Remediation or mitigation is the other mantra we’ve learned. Where the soil surface has been disturbed for trenching or septic, we are taking steps to mitigate the damage.
· Consulting with experts in water management and restoration. More than just to check off the right boxes in the BGNM chapter on lot design, preparation and development, this is a conscious effort on our part to put the land back the way it was. Van Clothier of Stream Dynamics met with us to talk about mitigating the water flows on the driveway and preventing run-off and erosion on the land where the trench was cut down the slope. We also talked with an expert in restoration of grasslands who made recommendations for types of native grass seed and how to spread it. But it was my idea to add in the native, drought-resistant wildflower seed.
Lessons learned. Some of our lessons have been more painful; others have been so completely obvious, at least after they were pointed out; and one or two have been more expensive than anticipated.
· Keeping the surface disturbance to a minimum met with unexpected hurdles such as more rock than anticipated or a telephone engineer who insisted on a wider trench than planned to provide for an excess (so it seems) of separation. Both of these meant more equipment movement on the ground; more trenching and excavating of material; and therefore more material to be disposed of.
· Creating a common idea of what “minimum disturbance” means takes a lot of talking and checking-in. So while everyone believed they were doing the right thing, especially in filling and spreading and moving the load, it turned out that we all had a different idea of what the “right thing” looked like. For example, it would have helped if we had thought to have an agreement about talking first when the unexpected arose and there was more rock and soil to move and spread.
· Restoring the disturbed ground so that it looks like the neighboring ground that wasn’t disturbed. This should have been so obvious. But it took two consultants to help us see how to do it. Don’t rake it clean. Leave it a little rough, with smaller bits of fractured rock in the mix. Take all those round surface rocks that were moved out of the way of the equipment and move them back on the disturbed surface. When the bare ground looks just like the grassy ground except without grass, it’s ready to seed! Those rocks and the roughness are perfect for slowing and sheeting the water, preventing erosion and giving grass seeds the little spaces they need to stick and germinate.

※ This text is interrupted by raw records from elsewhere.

-- ==== Sys2Proof/Laws/KeepsKeys.lean ====
section
/-! SUPPORT. What the operations of Machine/Keys.lean keep. -/

namespace Sys2Proof.Machine
open Sys2Proof

theorem Keeps.unwrapRefused {s z : State} (hk : Keeps s z) (fn status : Nat) :
    Keeps s (Machine.unwrapRefused fn status z) := by
  unfold Machine.unwrapRefused
  repeat' first
    | with_reducible assumption
    | (with_reducible apply Keeps.raise)
    | (with_reducible apply Keeps.countFor)
    | (with_reducible apply Keeps.ite)

theorem Keeps.loadSlot {s z : State} (hk : Keeps s z) (g : Nat) (b : Blob) :
    Keeps s (Machine.loadSlot g b z) := by
  unfold Machine.loadSlot
  repeat' first
    | with_reducible assumption
    | (with_reducible apply Keeps.setKeySlot)
    | (with_reducible apply Keeps.setKeySlot)

theorem Keeps.clearSlot {s z : State} (hk : Keeps s z) (g : Nat) :
    Keeps s (Machine.clearSlot g z) := by
  unfold Machine.clearSlot
  repeat' first
    | with_reducible assumption
    | (with_reducible apply Keeps.setKeySlot)
    | (with_reducible apply Keeps.setKeySlot)

theorem Keeps.unwrapBlob {s z : State} (hk : Keeps s z) (fn : Nat) (b : Bytes) :
    Keeps s (Machine.unwrapBlob fn b z).2 := by
  unfold Machine.unwrapBlob
  repeat' first
    | with_reducible assumption
    | (with_reducible apply Keeps.unwrapRefused)
    | (with_reducible apply Keeps.loadSlot)
    | split
    | dsimp only

theorem Keeps.blobRefused {s z : State} (hk : Keeps s z) (b : Bytes) :
    Keeps s (Machine.blobRefused z b) := by
  unfold Machine.blobRefused
  repeat' first
    | with_reducible assumption
    | (with_reducible apply Keeps.unwrapRefused)
    | (with_reducible apply Keeps.ite)
    | split
    | dsimp only

theorem Keeps.addUser {s z : State} (hk : Keeps s z) (g : Nat) :
    Keeps s (Machine.addUser g z) := by
  unfold Machine.addUser
  repeat' first
    | with_reducible assumption
    | (with_reducible apply Keeps.setKeySlot)
    | (with_reducible apply Keeps.setKeySlot)

theorem Keeps.dropUser {s z : State} (hk : Keeps s z) (g : Nat) :
    Keeps s (Machine.dropUser g z) := by
  unfold Machine.dropUser
  repeat' first
    | with_reducible assumption
    | (with_reducible apply Keeps.setKeySlot)
    | (with_reducible apply Keeps.setKeySlot)

theorem Keeps.sessionRekeyed {s z : State} (hk : Keeps s z) (n : Nat) (g : Nat) :
    Keeps s (Machine.sessionRekeyed n g z) := by
  unfold Machine.sessionRekeyed
  repeat' first
    | with_reducible assumption
    | (with_reducible apply Keeps.setSession)
    | ((with_reducible refine Keeps.modDict ?_ ?_) <;> [skip; (generalize State.dict _ = b; exact fun h => h)])
    | (with_reducible apply Keeps.setSession)
    | ((with_reducible refine Keeps.modDict ?_ ?_) <;> [skip; (intro h; unfold DictForm at h ⊢; simp_all [Tab.wf_set, Tab.wf_upd, Tab.wf_filter, Tab.wf_ite])])
    | exact Keeps.plain hk rfl rfl rfl rfl rfl rfl rfl rfl rfl rfl rfl rfl rfl rfl rfl rfl rfl rfl

theorem Keeps.clearSessionKey {s z : State} (hk : Keeps s z) (n : Nat) :
    Keeps s (Machine.clearSessionKey n z) := by
  unfold Machine.clearSessionKey
  repeat' first
    | with_reducible assumption
    | (with_reducible apply Keeps.clearSlot)
    | split
    | dsimp only

theorem Keeps.loadSessionKey {s z : State} (hk : Keeps s z) (n : Nat) (b : Bytes) :
    Keeps s (Machine.loadSessionKey n b z) := by
  unfold Machine.loadSessionKey
  repeat' first
    | with_reducible assumption
    | (with_reducible apply Keeps.loadSlot)
    | (with_reducible apply Keeps.addUser)
    | (with_reducible apply Keeps.sessionRekeyed)
    | (with_reducible apply Keeps.clearSessionKey)
    | split
    | dsimp only

end Sys2Proof.Machine
end

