-- ==== Sys2Proof/Laws/KeepsPorts.lean ====
section
/-! SUPPORT. What the operations of Machine/Ports.lean keep. -/

namespace Sys2Proof.Machine
open Sys2Proof

theorem Keeps.flagFlush {s z : State} (hk : Keeps s z) (port : Nat) :
    Keeps s (Machine.flagFlush port z) := by
  unfold Machine.flagFlush
  repeat' first
    | with_reducible assumption
    | ((with_reducible refine Keeps.modTables ?_ ?_) <;> [skip; (generalize State.tables _ = b; exact fun h => h)])
    | ((with_reducible refine Keeps.modTables ?_ ?_) <;> [skip; (intro h; unfold TablesForm at h ⊢; simp_all [Tab.wf_set, Tab.wf_upd, Tab.wf_filter, Tab.wf_ite])])
    | ((with_reducible refine Keeps.modTables ?_ ?_) <;> [skip; (intro h; unfold TablesForm at h ⊢; split <;> simp_all [Tab.wf_set, Tab.wf_upd, Tab.wf_filter, Tab.wf_ite])])
    | (with_reducible apply Keeps.ite)
    | (with_reducible refine Keeps.foldl _ (fun _ _ _ => ?_) ?_)
    | (with_reducible refine Keeps.foldl_fst _ (fun _ _ _ => ?_) ?_)
    | (with_reducible refine Keeps.foldl_snd _ (fun _ _ _ => ?_) ?_)
    | exact Keeps.plain hk rfl rfl rfl rfl rfl rfl rfl rfl rfl rfl rfl rfl rfl rfl rfl rfl rfl rfl

theorem Keeps.switchover {s z : State} (hk : Keeps s z) (p : Nat) :
    Keeps s (Machine.switchover p z) := by
  unfold Machine.switchover
  repeat' first
    | with_reducible assumption
    | (with_reducible apply Keeps.setPort)
    | (with_reducible apply Keeps.raisePort)
    | (with_reducible apply Keeps.countPort)
    | (with_reducible apply Keeps.flushPort)
    | (with_reducible apply Keeps.flagFlush)
    | (with_reducible apply Keeps.setPort)
    | (with_reducible apply Keeps.ite)
    | (with_reducible apply Keeps.ite_fst)
    | (with_reducible apply Keeps.ite_snd)

theorem Keeps.backupUnavailable {s z : State} (hk : Keeps s z) (p : Nat) :
    Keeps s (Machine.backupUnavailable p z) := by
  unfold Machine.backupUnavailable
  repeat' first
    | with_reducible assumption
    | (with_reducible apply Keeps.setPort)
    | (with_reducible apply Keeps.raisePort)
    | (with_reducible apply Keeps.setPort)

theorem Keeps.revert {s z : State} (hk : Keeps s z) (p : Nat) :
    Keeps s (Machine.revert p z) := by
  unfold Machine.revert
  repeat' first
    | with_reducible assumption
    | (with_reducible apply Keeps.setPort)
    | (with_reducible apply Keeps.setPort)

theorem Keeps.primaryActs {s z : State} (hk : Keeps s z) (same : List Nat) (p : Nat) :
    Keeps s (Machine.primaryActs same p z) := by
  unfold Machine.primaryActs
  repeat' first
    | with_reducible assumption
    | (with_reducible apply Keeps.switchover)
    | (with_reducible apply Keeps.backupUnavailable)
    | (with_reducible apply Keeps.ite)

theorem Keeps.debounceExpiry {s z : State} (hk : Keeps s z) (pairs : List (Nat × Nat)) :
    Keeps s (Machine.debounceExpiry pairs z) := by
  unfold Machine.debounceExpiry
  repeat' first
    | with_reducible assumption
    | (with_reducible apply Keeps.setPort)
    | (with_reducible apply Keeps.primaryActs)
    | (with_reducible apply Keeps.setPort)
    | (with_reducible refine Keeps.forEach _ (fun _ _ _ => ?_) ?_)

theorem Keeps.conditionChange {s z : State} (hk : Keeps s z) (p k : Nat) (present : Bool) :
    Keeps s (Machine.conditionChange p k present z) := by
  unfold Machine.conditionChange
  repeat' first
    | with_reducible assumption
    | (with_reducible apply Keeps.setPort)
    | (with_reducible apply Keeps.countPort)
    | (with_reducible apply Keeps.debounceExpiry)
    | (with_reducible apply Keeps.setPort)
    | (with_reducible apply Keeps.ite)
    | exact Keeps.plain hk rfl rfl rfl rfl rfl rfl rfl rfl rfl rfl rfl rfl rfl rfl rfl rfl rfl rfl

theorem Keeps.fecCodeword {s z : State} (hk : Keeps s z) (p : Nat) (c : Nat) :
    Keeps s (Machine.fecCodeword p c z) := by
  unfold Machine.fecCodeword
  repeat' first
    | with_reducible assumption
    | (with_reducible apply Keeps.setPort)
    | (with_reducible apply Keeps.countPort)
    | (with_reducible apply Keeps.conditionChange)
    | (with_reducible apply Keeps.setPort)
    | (with_reducible apply Keeps.ite)
    | exact Keeps.plain hk rfl rfl rfl rfl rfl rfl rfl rfl rfl rfl rfl rfl rfl rfl rfl rfl rfl rfl

theorem Keeps.backupCameUp {s z : State} (hk : Keeps s z) (p : Nat) :
    Keeps s (Machine.backupCameUp p z) := by
  unfold Machine.backupCameUp
  repeat' first
    | with_reducible assumption
    | (with_reducible apply Keeps.setPort)
    | (with_reducible apply Keeps.switchover)
    | (with_reducible apply Keeps.setPort)
    | (with_reducible apply Keeps.ite)
    | exact Keeps.plain hk rfl rfl rfl rfl rfl rfl rfl rfl rfl rfl rfl rfl rfl rfl rfl rfl rfl rfl

theorem Keeps.backupWentDown {s z : State} (hk : Keeps s z) (p : Nat) :
    Keeps s (Machine.backupWentDown p z) := by
  unfold Machine.backupWentDown
  repeat' first
    | with_reducible assumption
    | (with_reducible apply Keeps.backupUnavailable)
    | (with_reducible apply Keeps.revert)
    | (with_reducible apply Keeps.ite)

theorem Keeps.setLink {s z : State} (hk : Keeps s z) (p : Nat) (st : LinkSt) (fec : Nat) :
    Keeps s (Machine.setLink p st fec z) := by
  unfold Machine.setLink
  repeat' first
    | with_reducible assumption
    | (with_reducible apply Keeps.setPort)
    | (with_reducible apply Keeps.raisePort)
    | (with_reducible apply Keeps.countPort)
    | (with_reducible apply Keeps.revert)
    | (with_reducible apply Keeps.backupCameUp)
    | (with_reducible apply Keeps.backupWentDown)
    | (with_reducible apply Keeps.setPort)
    | (with_reducible refine Keeps.forEach _ (fun _ _ _ => ?_) ?_)
    | (with_reducible apply Keeps.ite)
    | exact Keeps.plain hk rfl rfl rfl rfl rfl rfl rfl rfl rfl rfl rfl rfl rfl rfl rfl rfl rfl rfl

theorem Keeps.portAdminChanged {s z : State} (hk : Keeps s z) (p : Nat) :
    Keeps s (Machine.portAdminChanged p z) := by
  unfold Machine.portAdminChanged
  repeat' first
    | with_reducible assumption
    | (with_reducible apply Keeps.revert)
    | (with_reducible apply Keeps.setLink)
    | (with_reducible apply Keeps.ite)

theorem Keeps.stepTime {s z : State} (hk : Keeps s z) (x : Nat) :
    Keeps s (Machine.stepTime x z) := by
  unfold Machine.stepTime
  repeat' first
    | with_reducible assumption
    | (with_reducible apply Keeps.gatesAfterStep)
    | (with_reducible apply Keeps.modTime)
    | (with_reducible apply Keeps.ite)
    | exact Keeps.plain hk rfl rfl rfl rfl rfl rfl rfl rfl rfl rfl rfl rfl rfl rfl rfl rfl rfl rfl

theorem Keeps.setRate {s z : State} (hk : Keeps s z) (x : Int) :
    Keeps s (Machine.setRate x z) := by
  unfold Machine.setRate
  repeat' first
    | with_reducible assumption
    | (with_reducible apply Keeps.setVal)
    | (with_reducible apply Keeps.modTime)
    | exact Keeps.plain hk rfl rfl rfl rfl rfl rfl rfl rfl rfl rfl rfl rfl rfl rfl rfl rfl rfl rfl

theorem Keeps.loseSource {s z : State} (hk : Keeps s z) :
    Keeps s (Machine.loseSource z) := by
  unfold Machine.loseSource
  repeat' first
    | with_reducible assumption
    | (with_reducible apply Keeps.raise)
    | (with_reducible apply Keeps.modTime)
    | (with_reducible apply Keeps.ite)
    | exact Keeps.plain hk rfl rfl rfl rfl rfl rfl rfl rfl rfl rfl rfl rfl rfl rfl rfl rfl rfl rfl

theorem Keeps.ptpStops {s z : State} (hk : Keeps s z) :
    Keeps s (Machine.ptpStops z) := by
  unfold Machine.ptpStops
  repeat' first
    | with_reducible assumption
    | (with_reducible apply Keeps.modTime)
    | (with_reducible apply Keeps.ite)
    | exact Keeps.plain hk rfl rfl rfl rfl rfl rfl rfl rfl rfl rfl rfl rfl rfl rfl rfl rfl rfl rfl

theorem Keeps.drawStampError {s z : State} (hk : Keeps s z) :
    Keeps s (Machine.drawStampError z).2 := by
  unfold Machine.drawStampError
  repeat' first
    | with_reducible assumption
    | exact Keeps.plain hk rfl rfl rfl rfl rfl rfl rfl rfl rfl rfl rfl rfl rfl rfl rfl rfl rfl rfl

theorem Keeps.stampNow {s z : State} (hk : Keeps s z) :
    Keeps s (Machine.stampNow z).2 := by
  unfold Machine.stampNow
  repeat' first
    | with_reducible assumption
    | (with_reducible apply Keeps.drawStampError)

theorem Keeps.ppsIn {s z : State} (hk : Keeps s z) :
    Keeps s (Machine.ppsIn z) := by
  unfold Machine.ppsIn
  repeat' first
    | with_reducible assumption
    | (with_reducible apply Keeps.setRate)
    | (with_reducible apply Keeps.stampNow)
    | (with_reducible apply Keeps.modTime)
    | (with_reducible apply Keeps.ite)
    | (with_reducible apply Keeps.ite_fst)
    | (with_reducible apply Keeps.ite_snd)
    | exact Keeps.plain hk rfl rfl rfl rfl rfl rfl rfl rfl rfl rfl rfl rfl rfl rfl rfl rfl rfl rfl

theorem Keeps.frerCount {s z : State} (hk : Keeps s z) (i k n : Nat) :
    Keeps s (Machine.frerCount i k n z) := by
  unfold Machine.frerCount
  repeat' first
    | with_reducible assumption
    | (with_reducible apply Keeps.setFrer)
    | (with_reducible apply Keeps.setFrer)
    | exact Keeps.plain hk rfl rfl rfl rfl rfl rfl rfl rfl rfl rfl rfl rfl rfl rfl rfl rfl rfl rfl

theorem Keeps.frerPass {s z : State} (hk : Keeps s z) (i : Nat) :
    Keeps s (Machine.frerPass i z) := by
  unfold Machine.frerPass
  repeat' first
    | with_reducible assumption
    | (with_reducible apply Keeps.setFrer)
    | (with_reducible apply Keeps.frerCount)
    | (with_reducible apply Keeps.setFrer)

theorem Keeps.frerRecover {s z : State} (hk : Keeps s z) (i : Nat) (seq : Option Nat) :
    Keeps s (Machine.frerRecover i seq z).2 := by
  unfold Machine.frerRecover
  repeat' first
    | with_reducible assumption
    | (with_reducible apply Keeps.setFrer)
    | (with_reducible apply Keeps.frerCount)
    | (with_reducible apply Keeps.frerPass)
    | (with_reducible apply Keeps.setFrer)
    | (with_reducible apply Keeps.ite)
    | (with_reducible apply Keeps.ite_fst)
    | (with_reducible apply Keeps.ite_snd)
    | split
    | exact Keeps.plain hk rfl rfl rfl rfl rfl rfl rfl rfl rfl rfl rfl rfl rfl rfl rfl rfl rfl rfl
    | dsimp only

end Sys2Proof.Machine
end

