theorem Keeps.regionRegisterOp {s z : State} (hk : Keeps s z) (_t fn q : Nat) (h : HostData) :
    Keeps s (Machine.regionRegisterOp _t fn q h z) := by
  unfold Machine.regionRegisterOp
  repeat' first
    | with_reducible assumption
    | (with_reducible apply Keeps.siphonOp)
    | (with_reducible apply Keeps.regionRegister)
    | (with_reducible intro _; try beta_reduce)

theorem Keeps.revokeRegion {s z : State} (hk : Keeps s z) (g : Nat) (revoking : Bool) :
    Keeps s (Machine.revokeRegion g revoking z) := by
  unfold Machine.revokeRegion
  repeat' first
    | with_reducible assumption
    | (with_reducible apply Keeps.setRegion)
    | (with_reducible apply Keeps.setRegion)
    | exact Keeps.plain hk rfl rfl rfl rfl rfl rfl rfl rfl rfl rfl rfl rfl rfl rfl rfl rfl rfl rfl

theorem Keeps.regionRevoke {s z : State} (hk : Keeps s z) (fn q : Nat) :
    Keeps s (Machine.regionRevoke fn q z) := by
  unfold Machine.regionRevoke
  repeat' first
    | with_reducible assumption
    | (with_reducible apply Keeps.updChain)
    | (with_reducible apply Keeps.finishChain)
    | (with_reducible apply Keeps.revokeRegion)
    | (with_reducible apply Keeps.ite)
    | split
    | exact Keeps.plain hk rfl rfl rfl rfl rfl rfl rfl rfl rfl rfl rfl rfl rfl rfl rfl rfl rfl rfl
    | dsimp only

theorem Keeps.revokeFence {s z : State} (hk : Keeps s z) (fn q region : Nat) :
    Keeps s (Machine.revokeFence fn q region z) := by
  unfold Machine.revokeFence
  repeat' first
    | with_reducible assumption
    | (with_reducible apply Keeps.setRegion)
    | (with_reducible apply Keeps.finishChain)
    | (with_reducible apply Keeps.setRegion)
    | (with_reducible apply Keeps.ite)
    | split
    | dsimp only

theorem Keeps.updCap {s z : State} (hk : Keeps s z) (g msg : Nat) (f : Capsule → Capsule) :
    Keeps s (Machine.updCap g msg f z) := by
  unfold Machine.updCap
  repeat' first
    | with_reducible assumption
    | (with_reducible apply Keeps.setChannel)
    | (with_reducible apply Keeps.setChannel)
    | (with_reducible apply Keeps.ite)
    | exact Keeps.plain hk rfl rfl rfl rfl rfl rfl rfl rfl rfl rfl rfl rfl rfl rfl rfl rfl rfl rfl

theorem Keeps.capRespond {s z : State} (hk : Keeps s z) (g msg status result : Nat) :
    Keeps s (Machine.capRespond g msg status result z) := by
  unfold Machine.capRespond
  repeat' first
    | with_reducible assumption
    | (with_reducible apply Keeps.addReply)
    | (with_reducible apply Keeps.updCap)
    | (with_reducible apply Keeps.ite)
    | split
    | exact Keeps.plain hk rfl rfl rfl rfl rfl rfl rfl rfl rfl rfl rfl rfl rfl rfl rfl rfl rfl rfl
    | dsimp only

The land heals itself if given a chance. Collectively, we’ve seen this after the big fires; if we leave the land alone, it will heal most effectively. So we’re learning this on our land. As devastated as it looked – and compared to most construction, it wasn’t very devastated at all – it will again look and feel like it did before the first mechanical broke the surface. Even without putting any seed down, there are sprigs of green coming up. Now that the rains are starting, we can spread among the native rock the NM blue gramma and sideoat gramma, mixed of course with those wildflower seeds and see what happens.